Lat Pull Down Machine Exercises: Seated Lat Pull Down

If you are trying to figure out a balanced workout routine and you’re looking for an exercise to strengthen and tone your upper back muscles, the lat pull down exercise can accomplish just that.


In order to perform a lat pull down you are going to need to use a lat pull down machine with an accompanying bench.

Performing the Exercise

Any strength training exercise that you perform should be done in a very controlled manner.
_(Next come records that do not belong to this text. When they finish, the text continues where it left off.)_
/-- CLOCK_SET with seconds of a day, to the part or broadcast, sets the clock and answers the reading
before; CLOCK_SECOND advances a clock that is SET by one second, from the last second of a day to the next
day and from the last day to day 0; while the clock is UNSET it changes nothing. Seconds above 86399 are
refused BAD_FIELD. At either a pending tariff whose effective time is reached becomes active, and nothing
else changes. That CLOCK_SET begins a second of the clock anew, `clockPhase` 0, is the model's choice
(assumption 3). -/
def Obligations.ClockMoves : Prop :=
  (∀ (s : State) (dest : Dest) (day secs : Nat), s.power = .running → secs ≤ 86399 →
    ∃ t, exec (.clockSet dest .fits day secs) s = .next t ∧
      (s.tables.pendingTariff = none ∨
          (∃ p, s.tables.pendingTariff = some p ∧
            (day < p.effective.day ∨ day = p.effective.day ∧ secs < p.effective.secs)) →
        t = { s with
          bus := s.repliedBus .clockSet dest .ok (.clockWas s.clock)
          clock := some ⟨day, secs⟩
          clockPhase := 0 }) ∧
      ∀ p, s.tables.pendingTariff = some p →
        ¬(day < p.effective.day ∨ day = p.effective.day ∧ secs < p.effective.secs) →
        t = { s with
          bus := s.repliedBus .clockSet dest .ok (.clockWas s.clock)
          clock := some ⟨day, secs⟩
          clockPhase := 0
          tables := { s.tables with active := some p, pendingTariff := none }
          notices := t.notices } ∧
        s.QueuesFirst t (.tariffActive p.version p.effective (s.tables.active.map Tariff.version) .clockSet)) ∧
  (∀ (s : State) (dest : Dest) (day secs : Nat), s.power = .running → 86399 < secs →
    exec (.clockSet dest .fits day secs) s = .next { s with
      bus := s.repliedBus .clockSet dest .badField .empty }) ∧
  (∀ s : State, s.power = .running → s.clock = none → exec .clockSecond s = .next s) ∧
  ∀ (s : State) (day secs : Nat), s.power = .running → s.clock = some ⟨day, secs⟩ → day ≤ 65535 →
    secs ≤ 86399 →
    ∃ t now, exec .clockSecond s = .next t ∧ t.clock = some now ∧
      (secs < 86399 → now = ⟨day, secs + 1⟩) ∧
      (secs = 86399 → now.secs = 0 ∧ now.day = if day = 65535 then 0 else day + 1) ∧
      (s.tables.pendingTariff = none → t = { s with clock := some now }) ∧
      ∀ p, s.tables.pendingTariff = some p →
        (now.day < p.effective.day ∨ now.day = p.effective.day ∧ now.secs < p.effective.secs →
          t = { s with clock := some now }) ∧
        (¬(now.day < p.effective.day ∨ now.day = p.effective.day ∧ now.secs < p.effective.secs) →
          t = { s with
            clock := some now
            tables := { s.tables with active := some p, pendingTariff := none }
            notices := t.notices } ∧
          s.QueuesFirst t (.tariffActive p.version p.effective (s.tables.active.map Tariff.version)
            .clock))
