-- ==== Sys2Proof/Laws/State.lean ====
section
/-! SUPPORT. What each update of the state leaves, field by field, and what reading after it gives. -/

namespace Sys2Proof

namespace PerChan

variable {α : Type}

@[simp] theorem get_set (p : PerChan α) (c d : Chan) (v : α) :
    (p.set c v).get d = if d = c then v else p.get d := by
  cases c <;> cases d <;> rfl

@[simp] theorem get_same (v : α) (c : Chan) : (PerChan.same v).get c = v := by cases c <;> rfl

@[simp] theorem get_of (f : Chan → α) (c : Chan) : (PerChan.of f).get c = f c := by cases c <;> rfl

theorem ext_get {p q : PerChan α} (h : ∀ c, p.get c = q.get c) : p = q := by
  have h0 := h .c0
  have h1 := h .c1
  have h2 := h .c2
  have h3 := h .c3
  cases p
  cases q
  simp_all [get]

end PerChan

namespace PerBerth

variable {α : Type}

@[simp] theorem get_set (p : PerBerth α) (b d : Berth) (v : α) :
    (p.set b v).get d = if d = b then v else p.get d := by
  cases b <;> cases d <;> rfl

@[simp] theorem get_same (v : α) (b : Berth) : (PerBerth.same v).get b = v := by cases b <;> rfl

theorem ext_get {p q : PerBerth α} (h : ∀ b, p.get b = q.get b) : p = q := by
  have h0 := h .b0
  have h1 := h .b1
  cases p
  cases q
  simp_all [get]

end PerBerth

namespace Machine.State

/-! ### setCall -/

@[simp] theorem setCall_power (s : State) (b : Berth) (k : Call) : (s.setCall b k).power = s.power := rfl
@[simp] theorem setCall_bus (s : State) (b : Berth) (k : Call) : (s.setCall b k).bus = s.bus := rfl
@[simp] theorem setCall_notices (s : State) (b : Berth) (k : Call) : (s.setCall b k).notices = s.notices := rfl
@[simp] theorem setCall_layout (s : State) (b : Berth) (k : Call) : (s.setCall b k).layout = s.layout := rfl
@[simp] theorem setCall_uptime (s : State) (b : Berth) (k : Call) : (s.setCall b k).uptime = s.uptime := rfl
@[simp] theorem setCall_clock (s : State) (b : Berth) (k : Call) : (s.setCall b k).clock = s.clock := rfl
@[simp] theorem setCall_clockPhase (s : State) (b : Berth) (k : Call) : (s.setCall b k).clockPhase = s.clockPhase := rfl
@[simp] theorem setCall_callTimers (s : State) (b : Berth) (k : Call) : (s.setCall b k).callTimers = s.callTimers := rfl
@[simp] theorem setCall_reportTimer (s : State) (b : Berth) (k : Call) : (s.setCall b k).reportTimer = s.reportTimer := rfl
@[simp] theorem setCall_claims (s : State) (b : Berth) (k : Call) : (s.setCall b k).claims = s.claims := rfl
@[simp] theorem setCall_channels (s : State) (b : Berth) (k : Call) : (s.setCall b k).channels = s.channels := rfl
@[simp] theorem setCall_ports (s : State) (b : Berth) (k : Call) : (s.setCall b k).ports = s.ports := rfl
@[simp] theorem setCall_arbiter (s : State) (b : Berth) (k : Call) : (s.setCall b k).arbiter = s.arbiter := rfl
@[simp] theorem setCall_engine (s : State) (b : Berth) (k : Call) : (s.setCall b k).engine = s.engine := rfl
@[simp] theorem setCall_tables (s : State) (b : Berth) (k : Call) : (s.setCall b k).tables = s.tables := rfl
@[simp] theorem setCall_egress (s : State) (b : Berth) (k : Call) : (s.setCall b k).egress = s.egress := rfl
@[simp] theorem setCall_settings (s : State) (b : Berth) (k : Call) : (s.setCall b k).settings = s.settings := rfl
@[simp] theorem setCall_pending (s : State) (b : Berth) (k : Call) : (s.setCall b k).pending = s.pending := rfl
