/-! ### The clock, reports, settings stored and tables -/

theorem activatePending_basis (s : State) (cause : TariffCause) : (s.activatePending cause).basis = s.basis := by
  unfold activatePending
  split
  · split
    · exact queue_basis _ _
    · rfl
  · rfl

theorem queueReport_basis (s : State) (b : Berth) : (s.queueReport b).basis = s.basis := by
  unfold queueReport queueIf
  split
  · exact queue_basis s _
  · rfl

theorem endStore_basis (s : State) (readBack : StoredImage) : (s.endStore readBack).basis = s.basis := by
  unfold endStore
  split
  · rfl
  · exact queue_basis _ _

theorem loadRunsOut_basis (s : State) : s.loadRunsOut.basis = s.basis := by
  unfold loadRunsOut
  split
  · rfl
  · split
    · exact queue_basis _ _
    · rfl

end Sys2Proof.Machine.State
end

section
/-! Every command, and every step, keeps the channels in their derived states: it leaves the basis of the derivation,
or it ends with every channel derived anew. -/

namespace Sys2Proof.Machine

open Safety

namespace State

variable {s t u : State} {c : Chan}

/-! ### Start-up (R75, R185) -/

/-- Entry to egress at a start-up ends no call and empties nothing: there is none and nothing (R171, R185). -/
theorem cleared_enterEgress (s : State) (cause : StartCause) (found : Found) (entry : EgressCause) :
    (s.cleared cause found).enterEgress entry = (s.cleared cause found).startEgress entry := by
  obtain ⟨e, q, h⟩ := startEgress_frame (s.cleared cause found) entry
  unfold enterEgress
  rw [h]
  rfl

/-- A start-up but for the first derivation of the channels (R185). -/
def started (s : State) (cause : StartCause) (found : Found) : State :=
  if found.evacuate then (s.cleared cause found).startEgress .line else s.cleared cause found

theorem startUp_eq (s : State) (cause : StartCause) (found : Found) : s.startUp cause found =
    ((((s.started cause found).firstDerivation .c0).firstDerivation .c1).firstDerivation .c2).firstDerivation .c3 := by
  unfold startUp started
  dsimp only
  rw [cleared_enterEgress]

theorem started_frame (s : State) (cause : StartCause) (found : Found) :
    ∃ e q, s.started cause found = { s.cleared cause found with egress := e, notices := q } := by
  unfold started
  split
  · exact startEgress_frame _ _
  · exact ⟨_, _, rfl⟩

theorem started_down (s : State) (cause : StartCause) (found : Found) (c : Chan) :
    ((s.started cause found).port c).line = .down := by
  obtain ⟨e, q, h⟩ := started_frame s cause found
  rw [h]
  cases c <;> rfl

theorem firstDerivation_same (s : State) (c d : Chan) : SameInputs s (s.firstDerivation c) d where
  egress := rfl
  settings := rfl
  calls := rfl
  claims := rfl
  rampSafe := by
    simp only [firstDerivation, chan_setChan]
    split
    · next h => rw [h]
    · rfl
  service := by
    simp only [firstDerivation, chan_setChan]
    split
    · next h => rw [h]
    · rfl
  line := rfl
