-- ==== Sys2Proof/Tests/Slice0.lean ====
section
/-! SUPPORT. Small tests: ill-formed parameters and commands, descriptors written out byte by byte, one command on a small state
with the result that spec/95_test_vectors.md gives, and, for every statement with hypotheses, a witness that meets them. -/

namespace Sys2Proof.Tests

-- One kernel evaluation at a time: all of them at once would need more threads than the memory limit leaves room for.
set_option Elab.async false

open Sys2Proof.Machine

/-! ### Helpers -/

/-- The state after a step, if it has one. -/
def after : Result → Option State
  | .next t => some t
  | .fault _ => none
  | .refused _ => none

/-- Bytes of `BM` after a step. -/
def bytesAfter (r : Result) (a n : Nat) : Option (List Byte) := (after r).bind fun t => t.mem.read a n

/-- The error report after a step: cause and information. -/
def reportAfter (r : Result) : Option (Nat × Nat) := (after r).map fun t => (t.errCause.toNat, t.errInfo.toNat)

/-- The step is the model's fault. -/
def isFault : Result → Bool
  | .fault _ => true
  | .next _ => false
  | .refused _ => false

/-- The refusal of a step. -/
def refusalOf : Result → Option Refusal
  | .refused r => some r
  | .next _ => none
  | .fault _ => none

/-- This hardware, its list running at 0, with these bytes written. -/
def running (ws : List (Nat × List Byte)) : State :=
  { State.reset with mode := .running, mem := Memory.writeAll [] ws }

/-- The same at another `CP`. -/
def runningAt (cp : Word) (ws : List (Nat × List Byte)) : State := { running ws with cp := cp }

/-- A descriptor of these leading words, the others 0. -/
def descriptor (ws : List Word) : List Byte := le32sBytes (ws ++ List.replicate (16 - ws.length) 0)

/-- This hardware about to fetch a descriptor of these leading words. -/
def listOf (ws : List Word) : State := running [(0, descriptor ws)]

/-- This hardware without the option `SHA512`. -/
def noSha512 (s : State) : State := { s with cfg := { s.cfg with hasSha512 := false } }

/-- "abc". -/
def abc : List Byte := [0x61, 0x62, 0x63]

/-- The initial state image of SHA-256. -/
def ivImage : List Byte := beBytes 32 0x6a09e667bb67ae853c6ef372a54ff53a510e527f9b05688c1f83d9ab5be0cd19

theorem fetches_iff (s : State) (ws : List Word) : s.Fetches ws ↔
    (s.mode = .running ∧ s.moves = [] ∧ s.cp.toNat % 64 = 0 ∧ s.cp.toNat + 64 ≤ s.cfg.memBytes ∧
      (s.mem.read s.cp.toNat 64).map (le32s 16) = some ws) :=
  ⟨fun h => ⟨h.running, h.noMove, h.aligned, h.inside, h.words⟩,
    fun ⟨h1, h2, h3, h4, h5⟩ => ⟨h1, h2, h3, h4, h5⟩⟩

/-! ### Well-formedness: one ill-formed term for each check -/

/-- R5: `MEM_BYTES` is a multiple of 64, at least 4096, at most 2^31. -/
theorem test_memBytes_checks :
    Config.default.wf = true ∧
    { Config.default with memBytes := 4097 }.wf = false ∧
    { Config.default with memBytes := 4032 }.wf = false ∧
    { Config.default with memBytes := 2 ^ 31 + 64 }.wf = false ∧
    { Config.default with memBytes := 4096 }.wf = true ∧
    { Config.default with memBytes := 2 ^ 31 }.wf = true := by decide

/-- R5: `SALSA_DOUBLE_ROUNDS` is 1 to 15. -/
theorem test_rounds_checks :
    { Config.default with salsaDoubleRounds := 0 }.wf = false ∧
    { Config.default with salsaDoubleRounds := 16 }.wf = false ∧
    { Config.default with salsaDoubleRounds := 4 }.wf = true := by decide

/-- Log 8: a misaligned window, and a window inside the port's range. -/
theorem test_placement_checks :
    { Config.default with regBase := 0x80000002 }.wf = false ∧
    { Config.default with regBase := 0x1000 }.wf = false ∧
    { Config.default with regBase := 0x10000 }.wf = true := by decide

/-- R56: the three commands of the option are ill-formed without it, and no other is. -/
theorem test_option_checks :
    (Instr.sha512Iv 0).wf { Config.default with hasSha512 := false } = false ∧
    (Instr.sha512Compress 0 0 0).wf { Config.default with hasSha512 := false } = false ∧
    (Instr.sha512 0 0 0).wf { Config.default with hasSha512 := false } = false ∧
    (Instr.sha256 0 0 0).wf { Config.default with hasSha512 := false } = true := by decide

/-! ### Descriptors written out from the table of R53 -/

/-- What this hardware decodes from leading bytes followed by zeros. -/
def decoded (bs : List Byte) : Option Instr := (decode .default (bs ++ zeros (64 - bs.length))).toOption

theorem test_decode_control :
    decoded [0x01] = some .halt ∧ decoded [0x02] = some .nop := by decide +kernel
You should have complete control over the movement at all times. To get into the starting position you need to sit up straight on a bench and grasp the lat bar above you. Your arms should be just a bit wider than shoulder-width apart, and the palms of your hands should be facing forward. To begin the move, tilt your head back just a bit and pull the bar down to your chest leading with your lats first. Arch your back just slightly while you exhale. Next you’ll slowly raise the bar back up and inhale. This is equal to one full repetition. Try to complete two to three sets of 12 to 15 repetitions.

Muscles Used

The main muscle group you are using is your lats, or Lattissimus Dorsi. These are the upper muscles in your back. You also use your biceps and exterior deltoids.

Preventing Injury

Injuries occur more often than they should during weight training and it’s usually due to improper form or using a weight that is too heavy. To help prevent injury, use a comfortable weight that isn’t too heavy and avoid using any swinging motion. Concentrate on using your lats to complete this seated lat pull down move.

Increasing Difficulty

When you grow accustomed to this exercise you may want to increase the difficulty, which can be done a number of ways. One way is to sit on a stability ball instead of a bench. Another way to increase difficulty is by shortening rest periods between each set.